Science you can feel




When we accelerate in a plane for takeoff, we feel ourselves pressed into the seat—this is Newton’s Second Law in practice. As linear momentum changes, we experience the opposite reaction. A similar sensation occurs just after landing, though in reverse—a sudden deceleration as the plane slows down.
Similarly, on a childhood swing, the same reaction plays out. At the highest point of its journey, just before changing direction, the swing momentarily pauses. Its velocity drops to zero, and just before that, we feel a jolt—the sensation of momentum fading.

The young woman in the picture above would no doubt come to understand the nature of changing momentum better than most. The forces she uncovered later in life were also found to carry momentum, just as objects do in everyday life—only on an atomic scale. Marie Skłodowska Curie and her work would be of momentous importance.

During her time and before, electrical pioneers spoke of electromagnetic induction as something akin to a change in momentum—with the so-called Lenz’s Law perceived as an action-reaction phenomenon.
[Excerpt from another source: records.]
/-- The cursor of a fresh writer after a run of successful WriteBit calls. -/
theorem wrote_of_appended {l : List Bool} {base cap : Nat} (hf : w.cur = WrCursor.fresh base cap)
    (h : Appended l w w') : w'.cur.Wrote base cap l := by
  have hpos : w.cur.pos = 0 := by rw [hf]; rfl
  have hb : w.cur.base = base := by rw [hf]; rfl
  have hn := h.nbytes
  rw [hpos, Nat.zero_add] at hn
  refine ⟨h.base.trans hb, h.cap.trans (by rw [hf]; rfl), hn, ?_, fun i h1 h2 => ?_, fun hl => ?_⟩
  · rw [h.shift, hpos, Nat.zero_add, hn]; unfold bytesFor; omega
  · by_cases hl : l = []
    · subst hl; rw [hn] at h2; simp [bytesFor] at h2
    · have hcur := h.current hl
      have : bitAt w'.mem w.cur.base i = w'.cur.byte.getLsbD (7 - i % 8) := by
        unfold bitAt; rw [← hcur]; congr 2; omega
      rw [← this]
      by_cases hil : i < l.length
      · have := h.bits i hil
        rw [hpos, Nat.zero_add] at this
        rw [this, List.getD_eq_getElem _ _ hil]
      · rw [h.ones hl i (by omega) h2, List.getD_eq_default _ _ (by omega)]
  · rw [h.same hl, hf]; rfl

end Sys2Proof.Machine
end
This is not a view that has lasted to the present day, an interesting topic in its own right.
Let’s start with what we can see and feel. Imagine a wooden chair that appears to be made of wood, yet is, in fact, constructed from an unexpectedly heavy material. Recall that sense of surprise—your mind anticipates lifting something of a certain weight, only to realize in the moment that it is much heavier. That instant, where expectation clashes with reality, is a direct encounter with mass, momentum, and inertia.

On the other side of the imaginable, a tightrope walker may carry a long but relatively light stick to maintain balance. We can all imagine the peculiar sensation of its “reluctance” to motion, offering stability—something that tangibly resists movement and yet has no appreciable weight.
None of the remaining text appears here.